Problem: Could you filter the records below and return each line that holds "srcReg"?

Provided records:
=== Begin Enclosure ===

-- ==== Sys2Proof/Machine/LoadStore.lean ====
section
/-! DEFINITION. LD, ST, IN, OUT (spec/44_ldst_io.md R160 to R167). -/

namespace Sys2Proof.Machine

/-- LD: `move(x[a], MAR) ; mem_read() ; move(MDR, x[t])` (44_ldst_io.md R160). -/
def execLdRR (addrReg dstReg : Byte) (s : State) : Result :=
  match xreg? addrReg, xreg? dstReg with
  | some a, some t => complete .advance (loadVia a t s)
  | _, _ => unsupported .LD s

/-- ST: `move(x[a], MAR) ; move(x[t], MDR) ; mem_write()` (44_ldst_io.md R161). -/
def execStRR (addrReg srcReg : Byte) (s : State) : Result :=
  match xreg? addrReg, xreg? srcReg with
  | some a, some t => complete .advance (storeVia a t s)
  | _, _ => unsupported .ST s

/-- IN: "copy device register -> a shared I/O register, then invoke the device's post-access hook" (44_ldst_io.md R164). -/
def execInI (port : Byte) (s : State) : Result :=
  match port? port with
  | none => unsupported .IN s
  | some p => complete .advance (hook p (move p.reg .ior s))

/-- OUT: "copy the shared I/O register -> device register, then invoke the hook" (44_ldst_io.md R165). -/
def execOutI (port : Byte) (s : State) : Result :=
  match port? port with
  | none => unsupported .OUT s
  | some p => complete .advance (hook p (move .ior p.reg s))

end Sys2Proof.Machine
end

=== End Enclosure ===
=== Begin Enclosure ===

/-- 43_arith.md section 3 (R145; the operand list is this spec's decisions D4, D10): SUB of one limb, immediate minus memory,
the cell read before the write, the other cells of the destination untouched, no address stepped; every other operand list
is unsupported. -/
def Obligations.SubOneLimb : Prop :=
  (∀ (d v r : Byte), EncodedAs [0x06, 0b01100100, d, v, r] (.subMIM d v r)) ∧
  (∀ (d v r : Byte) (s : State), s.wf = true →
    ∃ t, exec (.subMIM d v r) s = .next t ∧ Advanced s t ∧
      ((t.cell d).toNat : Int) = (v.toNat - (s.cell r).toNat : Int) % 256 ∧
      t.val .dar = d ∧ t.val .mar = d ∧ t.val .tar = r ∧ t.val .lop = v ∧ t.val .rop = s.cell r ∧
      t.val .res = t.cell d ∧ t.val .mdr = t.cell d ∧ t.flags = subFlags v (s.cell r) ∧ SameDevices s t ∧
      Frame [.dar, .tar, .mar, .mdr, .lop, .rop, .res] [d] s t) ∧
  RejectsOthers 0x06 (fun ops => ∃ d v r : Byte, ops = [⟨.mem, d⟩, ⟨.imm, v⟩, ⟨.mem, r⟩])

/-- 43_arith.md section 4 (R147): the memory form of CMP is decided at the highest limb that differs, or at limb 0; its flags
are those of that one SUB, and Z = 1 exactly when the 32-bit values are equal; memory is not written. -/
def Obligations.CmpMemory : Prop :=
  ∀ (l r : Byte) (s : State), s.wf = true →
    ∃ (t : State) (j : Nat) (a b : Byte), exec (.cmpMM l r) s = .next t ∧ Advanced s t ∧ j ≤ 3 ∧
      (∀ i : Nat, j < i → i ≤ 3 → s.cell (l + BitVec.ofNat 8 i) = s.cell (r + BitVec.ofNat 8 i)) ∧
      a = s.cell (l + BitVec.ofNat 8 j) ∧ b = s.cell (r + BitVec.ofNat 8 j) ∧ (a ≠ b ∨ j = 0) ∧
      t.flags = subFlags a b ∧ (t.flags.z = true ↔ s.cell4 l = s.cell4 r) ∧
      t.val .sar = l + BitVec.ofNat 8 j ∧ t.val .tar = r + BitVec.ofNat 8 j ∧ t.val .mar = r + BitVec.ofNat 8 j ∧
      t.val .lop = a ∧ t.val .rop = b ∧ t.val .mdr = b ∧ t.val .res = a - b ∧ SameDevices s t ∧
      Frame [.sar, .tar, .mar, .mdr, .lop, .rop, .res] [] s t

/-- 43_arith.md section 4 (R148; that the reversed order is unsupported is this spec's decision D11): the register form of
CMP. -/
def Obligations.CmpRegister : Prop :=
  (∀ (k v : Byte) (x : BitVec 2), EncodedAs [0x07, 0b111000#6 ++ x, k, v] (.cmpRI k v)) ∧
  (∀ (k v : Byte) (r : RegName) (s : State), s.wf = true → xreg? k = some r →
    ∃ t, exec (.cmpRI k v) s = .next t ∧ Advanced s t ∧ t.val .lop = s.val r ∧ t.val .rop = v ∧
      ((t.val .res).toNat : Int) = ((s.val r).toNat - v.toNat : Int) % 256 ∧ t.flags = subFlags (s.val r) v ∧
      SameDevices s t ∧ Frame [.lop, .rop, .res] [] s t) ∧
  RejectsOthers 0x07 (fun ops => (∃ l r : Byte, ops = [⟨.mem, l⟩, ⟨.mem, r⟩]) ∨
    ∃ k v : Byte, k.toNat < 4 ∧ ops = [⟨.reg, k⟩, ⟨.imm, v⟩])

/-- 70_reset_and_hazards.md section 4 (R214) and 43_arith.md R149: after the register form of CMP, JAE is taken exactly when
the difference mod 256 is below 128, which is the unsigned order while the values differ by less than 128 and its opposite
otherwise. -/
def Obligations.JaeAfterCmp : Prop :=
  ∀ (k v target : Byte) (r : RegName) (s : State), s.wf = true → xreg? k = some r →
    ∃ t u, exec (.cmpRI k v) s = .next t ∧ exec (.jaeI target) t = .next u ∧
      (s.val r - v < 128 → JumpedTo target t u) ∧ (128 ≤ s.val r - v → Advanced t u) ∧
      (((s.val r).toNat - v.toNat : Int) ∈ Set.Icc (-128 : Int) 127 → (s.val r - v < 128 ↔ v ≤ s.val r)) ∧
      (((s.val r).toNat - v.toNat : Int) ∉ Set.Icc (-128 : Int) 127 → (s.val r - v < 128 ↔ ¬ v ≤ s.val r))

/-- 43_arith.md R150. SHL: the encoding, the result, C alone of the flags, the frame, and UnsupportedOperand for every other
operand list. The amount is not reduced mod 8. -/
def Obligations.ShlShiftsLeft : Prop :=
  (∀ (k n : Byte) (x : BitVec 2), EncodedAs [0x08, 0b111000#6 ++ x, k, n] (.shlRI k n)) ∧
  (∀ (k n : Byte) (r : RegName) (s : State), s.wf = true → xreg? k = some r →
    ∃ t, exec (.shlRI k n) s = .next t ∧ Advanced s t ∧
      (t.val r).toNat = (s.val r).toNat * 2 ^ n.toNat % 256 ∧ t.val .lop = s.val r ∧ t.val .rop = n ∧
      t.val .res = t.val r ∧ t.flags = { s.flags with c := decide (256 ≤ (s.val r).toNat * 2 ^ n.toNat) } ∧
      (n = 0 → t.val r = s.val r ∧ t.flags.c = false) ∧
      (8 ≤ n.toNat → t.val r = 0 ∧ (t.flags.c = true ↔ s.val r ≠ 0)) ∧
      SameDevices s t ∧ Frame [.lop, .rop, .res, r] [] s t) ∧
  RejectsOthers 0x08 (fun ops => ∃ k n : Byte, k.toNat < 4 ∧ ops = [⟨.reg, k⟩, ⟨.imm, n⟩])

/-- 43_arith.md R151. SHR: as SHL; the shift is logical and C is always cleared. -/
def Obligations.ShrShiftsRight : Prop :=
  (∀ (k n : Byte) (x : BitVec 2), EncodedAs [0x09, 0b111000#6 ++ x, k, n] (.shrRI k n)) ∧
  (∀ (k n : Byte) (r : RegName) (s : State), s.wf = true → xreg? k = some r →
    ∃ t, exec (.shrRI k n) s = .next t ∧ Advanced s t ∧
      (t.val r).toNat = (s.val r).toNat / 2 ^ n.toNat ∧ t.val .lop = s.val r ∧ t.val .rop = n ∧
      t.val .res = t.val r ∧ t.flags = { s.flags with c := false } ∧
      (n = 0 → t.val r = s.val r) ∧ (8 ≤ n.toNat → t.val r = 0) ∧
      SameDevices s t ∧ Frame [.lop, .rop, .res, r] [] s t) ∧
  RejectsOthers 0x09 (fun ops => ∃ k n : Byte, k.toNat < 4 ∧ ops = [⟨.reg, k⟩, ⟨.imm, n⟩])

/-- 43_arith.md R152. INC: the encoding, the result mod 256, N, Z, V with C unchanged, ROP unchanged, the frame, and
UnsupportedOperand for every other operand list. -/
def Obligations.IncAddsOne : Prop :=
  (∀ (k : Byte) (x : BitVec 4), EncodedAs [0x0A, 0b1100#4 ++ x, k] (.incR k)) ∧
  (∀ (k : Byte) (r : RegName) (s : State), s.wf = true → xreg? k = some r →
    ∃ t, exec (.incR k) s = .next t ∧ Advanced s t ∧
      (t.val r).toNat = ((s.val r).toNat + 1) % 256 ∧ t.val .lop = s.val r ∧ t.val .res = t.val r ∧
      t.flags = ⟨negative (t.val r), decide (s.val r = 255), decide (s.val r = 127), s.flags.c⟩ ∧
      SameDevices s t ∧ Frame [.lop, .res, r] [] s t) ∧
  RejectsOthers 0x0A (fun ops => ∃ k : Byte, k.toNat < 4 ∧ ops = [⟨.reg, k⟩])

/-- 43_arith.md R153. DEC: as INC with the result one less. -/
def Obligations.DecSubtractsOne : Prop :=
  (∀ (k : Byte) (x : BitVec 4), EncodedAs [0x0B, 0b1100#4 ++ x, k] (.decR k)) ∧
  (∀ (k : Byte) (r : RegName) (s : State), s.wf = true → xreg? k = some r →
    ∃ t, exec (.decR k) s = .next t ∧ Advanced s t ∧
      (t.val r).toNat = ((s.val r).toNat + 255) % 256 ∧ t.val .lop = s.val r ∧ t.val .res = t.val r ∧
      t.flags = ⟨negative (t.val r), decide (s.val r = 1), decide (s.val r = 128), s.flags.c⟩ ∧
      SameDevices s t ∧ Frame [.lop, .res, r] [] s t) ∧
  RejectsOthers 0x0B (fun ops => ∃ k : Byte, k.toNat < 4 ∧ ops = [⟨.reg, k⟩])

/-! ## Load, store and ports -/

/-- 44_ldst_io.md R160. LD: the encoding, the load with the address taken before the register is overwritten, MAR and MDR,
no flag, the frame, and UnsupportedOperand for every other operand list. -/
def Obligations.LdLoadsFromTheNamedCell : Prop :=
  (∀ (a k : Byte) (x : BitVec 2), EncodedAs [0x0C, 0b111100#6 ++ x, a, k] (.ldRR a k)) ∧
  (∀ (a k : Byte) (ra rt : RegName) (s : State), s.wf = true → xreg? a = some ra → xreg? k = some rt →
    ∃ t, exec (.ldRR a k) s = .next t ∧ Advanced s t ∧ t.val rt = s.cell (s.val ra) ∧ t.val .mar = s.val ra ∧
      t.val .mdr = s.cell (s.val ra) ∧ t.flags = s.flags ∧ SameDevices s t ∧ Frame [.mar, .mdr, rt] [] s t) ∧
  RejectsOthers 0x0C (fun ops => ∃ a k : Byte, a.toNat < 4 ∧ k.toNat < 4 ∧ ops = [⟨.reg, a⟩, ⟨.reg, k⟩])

=== End Enclosure ===
=== Begin Enclosure ===

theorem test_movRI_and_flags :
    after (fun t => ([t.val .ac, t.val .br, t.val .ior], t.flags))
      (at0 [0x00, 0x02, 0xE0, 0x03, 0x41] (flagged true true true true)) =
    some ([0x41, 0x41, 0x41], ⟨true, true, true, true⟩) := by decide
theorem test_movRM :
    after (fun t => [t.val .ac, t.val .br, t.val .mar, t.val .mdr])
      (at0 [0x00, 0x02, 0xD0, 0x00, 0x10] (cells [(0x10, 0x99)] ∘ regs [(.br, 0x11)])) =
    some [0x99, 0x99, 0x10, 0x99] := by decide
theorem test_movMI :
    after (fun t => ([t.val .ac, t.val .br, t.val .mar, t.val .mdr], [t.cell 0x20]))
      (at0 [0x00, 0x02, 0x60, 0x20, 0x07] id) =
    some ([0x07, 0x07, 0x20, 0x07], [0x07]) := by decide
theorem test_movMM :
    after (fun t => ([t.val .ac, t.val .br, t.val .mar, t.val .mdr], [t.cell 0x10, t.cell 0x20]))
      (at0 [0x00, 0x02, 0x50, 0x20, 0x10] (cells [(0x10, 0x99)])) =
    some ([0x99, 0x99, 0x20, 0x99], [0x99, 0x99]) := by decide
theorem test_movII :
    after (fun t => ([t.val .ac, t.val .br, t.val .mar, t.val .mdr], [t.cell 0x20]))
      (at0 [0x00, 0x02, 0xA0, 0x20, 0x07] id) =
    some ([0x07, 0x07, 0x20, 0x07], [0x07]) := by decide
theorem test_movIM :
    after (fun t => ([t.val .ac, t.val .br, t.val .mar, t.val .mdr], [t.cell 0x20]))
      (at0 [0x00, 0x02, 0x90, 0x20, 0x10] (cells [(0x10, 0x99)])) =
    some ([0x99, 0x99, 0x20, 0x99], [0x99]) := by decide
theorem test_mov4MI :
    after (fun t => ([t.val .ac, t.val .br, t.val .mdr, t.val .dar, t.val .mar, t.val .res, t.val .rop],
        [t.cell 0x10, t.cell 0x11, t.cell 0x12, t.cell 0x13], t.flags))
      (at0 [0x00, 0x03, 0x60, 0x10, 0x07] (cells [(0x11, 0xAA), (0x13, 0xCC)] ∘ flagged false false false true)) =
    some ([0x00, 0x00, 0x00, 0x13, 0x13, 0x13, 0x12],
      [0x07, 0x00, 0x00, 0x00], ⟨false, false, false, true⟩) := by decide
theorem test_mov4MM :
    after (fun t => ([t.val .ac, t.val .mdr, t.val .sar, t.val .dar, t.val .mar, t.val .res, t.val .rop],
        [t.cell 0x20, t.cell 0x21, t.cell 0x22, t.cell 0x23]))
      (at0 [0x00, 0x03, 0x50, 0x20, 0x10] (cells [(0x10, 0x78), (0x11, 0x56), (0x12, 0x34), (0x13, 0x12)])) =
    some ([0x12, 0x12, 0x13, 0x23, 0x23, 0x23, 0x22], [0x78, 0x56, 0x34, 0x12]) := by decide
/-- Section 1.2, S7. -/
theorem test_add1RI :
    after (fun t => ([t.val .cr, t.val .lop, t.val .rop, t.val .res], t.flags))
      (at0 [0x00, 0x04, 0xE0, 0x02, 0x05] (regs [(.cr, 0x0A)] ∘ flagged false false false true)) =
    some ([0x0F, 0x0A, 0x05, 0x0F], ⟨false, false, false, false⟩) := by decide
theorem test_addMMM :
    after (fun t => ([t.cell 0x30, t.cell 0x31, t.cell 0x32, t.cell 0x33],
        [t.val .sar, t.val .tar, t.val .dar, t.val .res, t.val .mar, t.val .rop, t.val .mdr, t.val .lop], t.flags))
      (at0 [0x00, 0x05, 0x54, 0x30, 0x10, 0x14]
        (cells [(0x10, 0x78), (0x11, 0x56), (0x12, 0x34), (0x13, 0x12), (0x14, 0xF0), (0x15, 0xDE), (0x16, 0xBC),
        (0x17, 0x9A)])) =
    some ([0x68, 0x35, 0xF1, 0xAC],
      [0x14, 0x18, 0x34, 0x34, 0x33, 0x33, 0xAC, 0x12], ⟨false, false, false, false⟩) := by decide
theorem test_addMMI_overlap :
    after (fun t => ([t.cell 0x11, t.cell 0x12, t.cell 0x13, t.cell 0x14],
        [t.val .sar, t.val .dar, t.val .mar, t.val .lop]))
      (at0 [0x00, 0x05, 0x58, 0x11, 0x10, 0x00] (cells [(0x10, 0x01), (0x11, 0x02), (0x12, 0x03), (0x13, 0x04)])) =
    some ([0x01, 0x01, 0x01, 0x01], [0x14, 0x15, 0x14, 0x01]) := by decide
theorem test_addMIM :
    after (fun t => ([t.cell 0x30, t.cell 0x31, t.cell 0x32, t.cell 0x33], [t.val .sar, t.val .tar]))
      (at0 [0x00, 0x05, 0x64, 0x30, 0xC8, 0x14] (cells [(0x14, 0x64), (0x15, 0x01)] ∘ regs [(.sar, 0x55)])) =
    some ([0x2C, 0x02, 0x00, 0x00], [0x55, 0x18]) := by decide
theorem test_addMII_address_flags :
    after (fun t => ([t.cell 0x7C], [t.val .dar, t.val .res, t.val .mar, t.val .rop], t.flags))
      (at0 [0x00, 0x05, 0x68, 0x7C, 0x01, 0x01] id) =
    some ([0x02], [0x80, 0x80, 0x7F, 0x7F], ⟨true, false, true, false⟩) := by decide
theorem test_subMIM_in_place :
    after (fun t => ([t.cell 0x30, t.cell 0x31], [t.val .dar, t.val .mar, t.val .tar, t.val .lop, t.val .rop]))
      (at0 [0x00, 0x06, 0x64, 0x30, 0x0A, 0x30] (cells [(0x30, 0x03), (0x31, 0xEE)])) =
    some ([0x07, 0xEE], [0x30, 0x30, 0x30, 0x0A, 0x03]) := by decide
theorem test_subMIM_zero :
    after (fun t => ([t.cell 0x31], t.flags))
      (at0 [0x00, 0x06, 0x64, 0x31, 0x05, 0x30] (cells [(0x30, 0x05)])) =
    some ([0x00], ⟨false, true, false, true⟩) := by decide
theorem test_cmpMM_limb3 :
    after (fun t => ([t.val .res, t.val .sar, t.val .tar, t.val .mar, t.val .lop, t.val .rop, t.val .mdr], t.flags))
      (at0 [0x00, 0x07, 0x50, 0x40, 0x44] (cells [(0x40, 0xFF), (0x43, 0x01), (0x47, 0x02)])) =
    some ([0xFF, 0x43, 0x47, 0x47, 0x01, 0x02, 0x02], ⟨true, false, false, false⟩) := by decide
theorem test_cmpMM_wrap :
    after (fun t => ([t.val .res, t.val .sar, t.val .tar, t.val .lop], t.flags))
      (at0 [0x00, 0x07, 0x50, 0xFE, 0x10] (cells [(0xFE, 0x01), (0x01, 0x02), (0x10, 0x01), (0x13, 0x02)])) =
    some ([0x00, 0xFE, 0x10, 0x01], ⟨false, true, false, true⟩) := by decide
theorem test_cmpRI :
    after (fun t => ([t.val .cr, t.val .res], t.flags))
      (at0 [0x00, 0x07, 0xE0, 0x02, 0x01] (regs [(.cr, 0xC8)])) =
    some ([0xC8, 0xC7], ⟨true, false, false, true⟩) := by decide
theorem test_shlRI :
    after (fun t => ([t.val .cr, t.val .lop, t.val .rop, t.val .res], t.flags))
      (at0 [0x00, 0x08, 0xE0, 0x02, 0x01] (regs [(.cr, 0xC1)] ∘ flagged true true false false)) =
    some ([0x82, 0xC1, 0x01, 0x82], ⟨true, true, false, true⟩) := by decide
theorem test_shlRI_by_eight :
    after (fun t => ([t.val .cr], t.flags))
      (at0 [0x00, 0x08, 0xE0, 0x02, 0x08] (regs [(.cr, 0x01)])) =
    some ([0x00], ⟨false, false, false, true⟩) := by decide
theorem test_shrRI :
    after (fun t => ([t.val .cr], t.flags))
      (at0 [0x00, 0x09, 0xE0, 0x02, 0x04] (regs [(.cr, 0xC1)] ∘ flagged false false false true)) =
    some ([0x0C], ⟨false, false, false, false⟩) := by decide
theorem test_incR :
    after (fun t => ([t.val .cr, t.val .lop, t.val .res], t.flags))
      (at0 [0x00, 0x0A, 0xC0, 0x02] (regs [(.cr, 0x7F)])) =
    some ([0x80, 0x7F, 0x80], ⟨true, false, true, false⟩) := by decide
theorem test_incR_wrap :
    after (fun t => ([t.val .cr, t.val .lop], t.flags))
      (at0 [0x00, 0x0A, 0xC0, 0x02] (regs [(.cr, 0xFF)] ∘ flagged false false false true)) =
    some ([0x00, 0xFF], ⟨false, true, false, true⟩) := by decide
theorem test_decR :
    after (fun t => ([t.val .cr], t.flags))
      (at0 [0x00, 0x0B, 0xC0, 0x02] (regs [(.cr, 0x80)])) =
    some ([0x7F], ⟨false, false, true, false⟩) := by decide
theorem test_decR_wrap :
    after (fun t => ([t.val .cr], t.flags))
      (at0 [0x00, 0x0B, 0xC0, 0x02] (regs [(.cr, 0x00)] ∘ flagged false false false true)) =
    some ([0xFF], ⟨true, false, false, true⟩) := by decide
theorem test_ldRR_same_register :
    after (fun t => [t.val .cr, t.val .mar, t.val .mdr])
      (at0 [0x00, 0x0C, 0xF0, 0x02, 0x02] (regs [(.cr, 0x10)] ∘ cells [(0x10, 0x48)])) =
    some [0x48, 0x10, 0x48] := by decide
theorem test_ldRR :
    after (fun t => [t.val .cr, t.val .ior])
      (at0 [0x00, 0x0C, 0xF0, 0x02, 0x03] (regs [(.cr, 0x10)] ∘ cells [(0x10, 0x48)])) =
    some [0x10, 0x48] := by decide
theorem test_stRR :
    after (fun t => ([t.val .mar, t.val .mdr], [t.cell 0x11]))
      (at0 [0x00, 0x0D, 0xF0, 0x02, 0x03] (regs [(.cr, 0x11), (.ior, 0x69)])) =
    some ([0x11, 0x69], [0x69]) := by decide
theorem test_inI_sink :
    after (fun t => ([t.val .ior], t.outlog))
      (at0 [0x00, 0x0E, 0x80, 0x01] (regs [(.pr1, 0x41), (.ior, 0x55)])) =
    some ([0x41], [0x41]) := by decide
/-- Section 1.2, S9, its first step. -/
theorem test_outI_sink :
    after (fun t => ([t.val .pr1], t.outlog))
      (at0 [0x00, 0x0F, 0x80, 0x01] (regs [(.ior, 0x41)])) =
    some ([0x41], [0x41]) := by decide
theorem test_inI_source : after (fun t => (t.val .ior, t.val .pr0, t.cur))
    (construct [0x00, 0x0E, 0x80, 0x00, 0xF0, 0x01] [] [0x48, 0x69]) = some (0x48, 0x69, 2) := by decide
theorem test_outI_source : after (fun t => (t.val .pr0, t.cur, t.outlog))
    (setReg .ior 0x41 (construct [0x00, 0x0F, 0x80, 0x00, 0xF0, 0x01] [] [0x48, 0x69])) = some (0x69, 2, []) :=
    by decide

=== End Enclosure ===

Written answer:
def execStRR (addrReg srcReg : Byte) (s : State) : Result :=
  match xreg? addrReg, xreg? srcReg with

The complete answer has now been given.